# Who knows they have a beautiful horse?



## meganishername (Nov 29, 2011)

Let's face it.
Some horses are more appealing to the eye then others.
But is there anyone out there that just knows they have a beautiful horse?


----------



## DuffyDuck (Sep 27, 2011)

ME, especially when I turn up to the yard, and her face is covered in poo and she's got it under her rug.

yum.

ETA: To be fair, I don't know any ugly horses, nor seen any? Beauty is in the eye of the beholder ;D


----------



## Jake and Dai (Aug 15, 2008)

I have two!


----------



## Skyseternalangel (Jul 23, 2011)

Mine knows he's beautiful! He's such a charmer, he could charm an entire handful of grain from you! He could charm you into giving him your last cookie! Watch out!


----------



## Tennessee (Dec 7, 2008)

I think both of mine are beautiful, but then again I'm biased.


----------



## Spyder (Jul 27, 2008)

My guy looks too much like a girl so not sure if you call that beautiful, handsome or pretty?


----------



## MHFoundation Quarters (Feb 23, 2011)

Well all of them of course :wink: I do tend to call Jana "ugly" - she'll answer to it. She's not the most beautiful mare out there but she makes up for it in disposition. 

Of my gang, I'm most partial to Hondo & Woodstock.


----------



## WSArabians (Apr 14, 2008)

I think so. I think my boys are both put together conformationally as great as you can get, and look wonderful or they wouldn't have their nuts. 

I also have, I think, one of the worlds ugliest mares. haha!


----------



## Spyder (Jul 27, 2008)

So is he beautiful,handsome, pretty or...........................


----------



## demonwolfmoon (Oct 31, 2011)

Spyder said:


> So is he beautiful,handsome, pretty or...........................


both =)


----------



## demonwolfmoon (Oct 31, 2011)

meganishername said:


> Let's face it.
> Some horses are more appealing to the eye then others.
> But is there anyone out there that just knows they have a beautiful horse?
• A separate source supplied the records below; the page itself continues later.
/-- The next statement is a bus transaction. -/
def Seq.awaitsBus : Seq → Bool
  | .idle => false
  | .init .checkId => true
  | .init .reset => true
  | .init .resetSettle => false
  | .init .poll => true
  | .init .pollWait => false
  | .init (.loadCal _) => true
  | .init (.applyDefault _) => true
  | .init .finalSettle => false
  | .init .respond => false
  | .configure (.write _) => true
  | .configure .respond => false
  | .readT .temp => true
  | .readT .respond => false
  | .readP .temp => true
  | .readP .press => true
  | .readP .respond => false
  | .readH .temp => true
  | .readH .hum => true
  | .readH .respond => false

/-- The next statement is a delay. -/
def Seq.awaitsDelay : Seq → Bool
  | .init .resetSettle => true
  | .init .pollWait => true
  | .init .finalSettle => true
  | _ => false

/-- The next statement is a temperature conversion (R244). -/
def Seq.convertsT : Seq → Bool
  | .readT .temp => true
  | .readP .temp => true
  | .readH .temp => true
  | _ => false

/-! ### The last CONFIGURE, read from the record of events -/

/-- Whether a CONFIGURE is running, and whether the last one that ended failed with TransportError. -/
structure ConfigureLog where
  running : Bool
  failed : Bool
deriving DecidableEq, Repr

/-- The word is a CONFIGURE. -/
def isConfigure (w : Word) : Bool :=
  match decode w with
  | .command (.configure _ _ _ _ _ _) => true
  | .command .init => false
  | .command .readT => false
  | .command (.readP _) => false
  | .command (.readH _) => false
  | .illegal _ => false

def ConfigureLog.see (m : ConfigureLog) : Event → ConfigureLog
  | .accept w => { m with running := isConfigure w }
  | .response r => if m.running then { running := false, failed := r.status == 0x3#4 } else m
  | .read _ _ _ => m
  | .write _ _ _ => m
  | .delay _ => m

/-- What the events since block reset say of the last CONFIGURE. -/
def configureLog (es : List Event) : ConfigureLog := es.foldl ConfigureLog.see { running := false, failed := false }

/-! ### Registers -/

/-- READY has a valid configuration, unless the last CONFIGURE failed with TransportError (R35). -/
def State.shadowOk (s : State) : Bool := s.cfgValid || (configureLog s.events).failed

/-- The validity bits at idle (R35; its fourth item is part of `Inv`). -/
def State.idleOk (s : State) : Bool :=
  ((s.life == .ready) == s.calValid) && (!s.tfineValid || s.life == .ready) &&
  (!(s.life == .ready) || s.shadowOk)

/-- A readout or CONFIGURE runs only on a READY instance (R275). -/
def State.readyOk (s : State) : Bool := s.life == .ready && s.calValid

/-- INIT at a sub-state: which validity bits it has cleared and set, and the poll count below its limit
(R140, R144, R145, R147). -/
def State.initOk (p : InitPos) (s : State) : Bool :=
  !s.tfineValid &&
  match p with
  | .checkId => s.life != .ready && !s.calValid && !s.cfgValid
  | .reset => s.life != .ready && !s.calValid && !s.cfgValid
  | .resetSettle => s.life != .ready && !s.calValid && !s.cfgValid
  | .poll => s.life != .ready && !s.calValid && !s.cfgValid && decide (s.polls < s.calPollLimit)
  | .pollWait => s.life != .ready && !s.calValid && !s.cfgValid && decide (s.polls < s.calPollLimit)
  | .loadCal _ => s.life != .ready && !s.calValid && !s.cfgValid
  | .applyDefault _ => s.life != .ready && s.calValid && !s.cfgValid
  | .finalSettle => s.life != .ready && s.calValid && s.cfgValid
  | .respond => s.life == .ready && s.calValid && s.cfgValid

/-- The validity bits at every sequencer position. -/
def State.validityOk (s : State) : Bool :=
  match s.seq with
  | .idle => s.idleOk
  | .init p => s.initOk p
  | .configure (.write _) => s.readyOk && !s.tfineValid && !s.cfgValid
  | .configure .respond => s.readyOk && !s.tfineValid && s.cfgValid
  | .readT _ => s.readyOk && s.shadowOk
  | .readP .temp => s.readyOk && s.shadowOk
  | .readP .press => s.readyOk && s.shadowOk && s.tfineValid
  | .readP .respond => s.readyOk && s.shadowOk
  | .readH .temp => s.readyOk && s.shadowOk
  | .readH .hum => s.readyOk && s.shadowOk && s.tfineValid
  | .readH .respond => s.readyOk && s.shadowOk

/-- The sequencer stands in a CONFIGURE. -/
def Seq.isConfigure : Seq → Bool
  | .configure _ => true
  | .idle => false
  | .init _ => false
  | .readT _ => false
  | .readP _ => false
  | .readH _ => false

/-- A 12-bit signed value in 16 bits, as H4 and H5 are (R25). -/
def in12 (v : BitVec 16) : Bool := decide (-2048 ≤ v.toInt ∧ v.toInt ≤ 2047)

/-- The invariant of the machine. -/
structure State.Inv (s : State) : Prop where
  /-- R21, R22 -/
  control : s.controlOk = true
  /-- R35, R26, R28, R31 -/
  validity : s.validityOk = true
  /-- R35, R24 -/
  failed : s.life = .failed ↔ s.failCode ≠ 0#4
  /-- the record knows when a CONFIGURE is running -/
  record : (configureLog s.events).running = s.seq.isConfigure
  /-- R25 -/
  nibbles : in12 s.cal.h4 = true ∧ in12 s.cal.h5 = true
  /-- R270: codes 0x8 to 0xF are never produced -/
  codes : s.resp.status.toNat < 8 ∧ s.failCode.toNat < 8
  /-- R7 -/
  limit : 0 < s.calPollLimit ∧ s.calPollLimit < 2 ^ 32
  /-- the register space keeps its canonical form -/
  memory : Memory.wf s.dev.regs = true
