-- ==== Sys2Proof/Safety/IntegerFormulas.lean ====
section
/-! DEFINITION. The operators of spec/00_scope.md R10 and the compensation functions of
spec/42_compensation.md R201 to R206 written over the integers, as those rules write them: every operand is the
number it denotes, every result is reduced by `wrapN`. The claims compare the machine's functions with these. -/

namespace Sys2Proof.Machine.Exact

/-- `a +N b` (R10). -/
def add (n : Nat) (a b : Int) : Int := wrapN n (a + b)
/-- `a -N b` (R10). -/
def sub (n : Nat) (a b : Int) : Int := wrapN n (a - b)
/-- `a *N b` (R10). -/
def mul (n : Nat) (a b : Int) : Int := wrapN n (a * b)
/-- `a <<N k` (R10). -/
def shl (n : Nat) (a : Int) (k : Nat) : Int := wrapN n (a * 2 ^ k)
/-- `a >>N k`, the floor of `a / 2^k` (R10). -/
def asr (a : Int) (k : Nat) : Int := Int.fdiv a (2 ^ k)
/-- `a /N b`, the truncated quotient, wrapped (R10). -/
def div (n : Nat) (a b : Int) : Int := wrapN n (Int.tdiv a b)
/-- `asU32(s)`: the number that bits 31..0 of the pattern denote (R9). -/
def u32 (s : Int) : Int := s % 2 ^ 32

/-- `tf` of COMP_T (R201). -/
def fine (c : Cal) (adcT : Int) : Int :=
  let t1 : Int := c.t1.toNat
  let var1 := asr (mul 32 (sub 32 (asr adcT 3) (shl 32 t1 1)) c.t2.toInt) 11
  let d := sub 32 (asr adcT 4) t1
  let var2 := asr (mul 32 (asr (mul 32 d d) 12) c.t3.toInt) 14
  add 32 var1 var2

/-- `T` of COMP_T (R201). -/
def centi (tf : Int) : Int := asr (add 32 (mul 32 tf 5) 128) 8

/-- `v1` of COMP_P after its sixth line (R202). -/
def divisor (c : Cal) (tf : Int) : Int :=
  let v1 := sub 64 tf 128000
  let v1 := add 64 (asr (mul 64 (mul 64 v1 v1) c.p3.toInt) 8) (shl 64 (mul 64 v1 c.p2.toInt) 12)
  asr (mul 64 (add 64 (shl 64 1 47) v1) c.p1.toNat) 33

/-- The s64 `p` of COMP_P after its last line (R202). -/
def quotient (c : Cal) (adcP tf : Int) : Int :=
  let v1 := sub 64 tf 128000
  let v2 := mul 64 (mul 64 v1 v1) c.p6.toInt
  let v2 := add 64 v2 (shl 64 (mul 64 v1 c.p5.toInt) 17)
  let v2 := add 64 v2 (shl 64 c.p4.toInt 35)
  let p := sub 64 1048576 adcP
  let p := div 64 (mul 64 (sub 64 (shl 64 p 31) v2) 3125) (divisor c tf)
  let v1 := asr (mul 64 (mul 64 c.p9.toInt (asr p 13)) (asr p 13)) 25
  let v2 := asr (mul 64 c.p8.toInt p) 19
  add 64 (asr (add 64 (add 64 p v1) v2) 8) (shl 64 c.p7.toInt 4)

/-- `v` of COMP_H before the clamp (R203). -/
def preClamp (c : Cal) (adcH tf : Int) : Int :=
  let h1 : Int := c.h1.toNat
  let h3 : Int := c.h3.toNat
  let v := sub 32 tf 76800
  let a := asr (add 32 (sub 32 (sub 32 (shl 32 adcH 14) (shl 32 c.h4.toInt 20)) (mul 32 c.h5.toInt v)) 16384) 15
  let b := asr (mul 32 v c.h6.toInt) 10
  let k := add 32 (asr (mul 32 v h3) 11) 32768
  let e := asr (add 32 (mul 32 (add 32 (asr (mul 32 b k) 10) 2097152) c.h2.toInt) 8192) 14
  let w := mul 32 a e
  sub 32 w (asr (mul 32 (asr (mul 32 (asr w 15) (asr w 15)) 7) h1) 4)

/-- The clamp of R206 and the final shift (R203). -/
def humidity (c : Cal) (adcH tf : Int) : Int :=
  let v := preClamp c adcH tf
  asr (if v < 0 then 0 else if v > 419430400 then 419430400 else v) 12

end Sys2Proof.Machine.Exact
end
My horse is beautiful...INSIDE!! =)


----------



## bubba13 (Jan 6, 2007)

demonwolfmoon said:


> My horse is beautiful...INSIDE!! =)


Oh, let's not bring up slaughter again....


----------



## Golden Horse (Feb 20, 2010)

Beauty is as beauty does :lol::lol:

My favorite horses are the ones that are beautiful inside, but Fancy is probably the prettiest of my bunch


----------



## demonwolfmoon (Oct 31, 2011)

bubba13 said:


> Oh, let's not bring up slaughter again....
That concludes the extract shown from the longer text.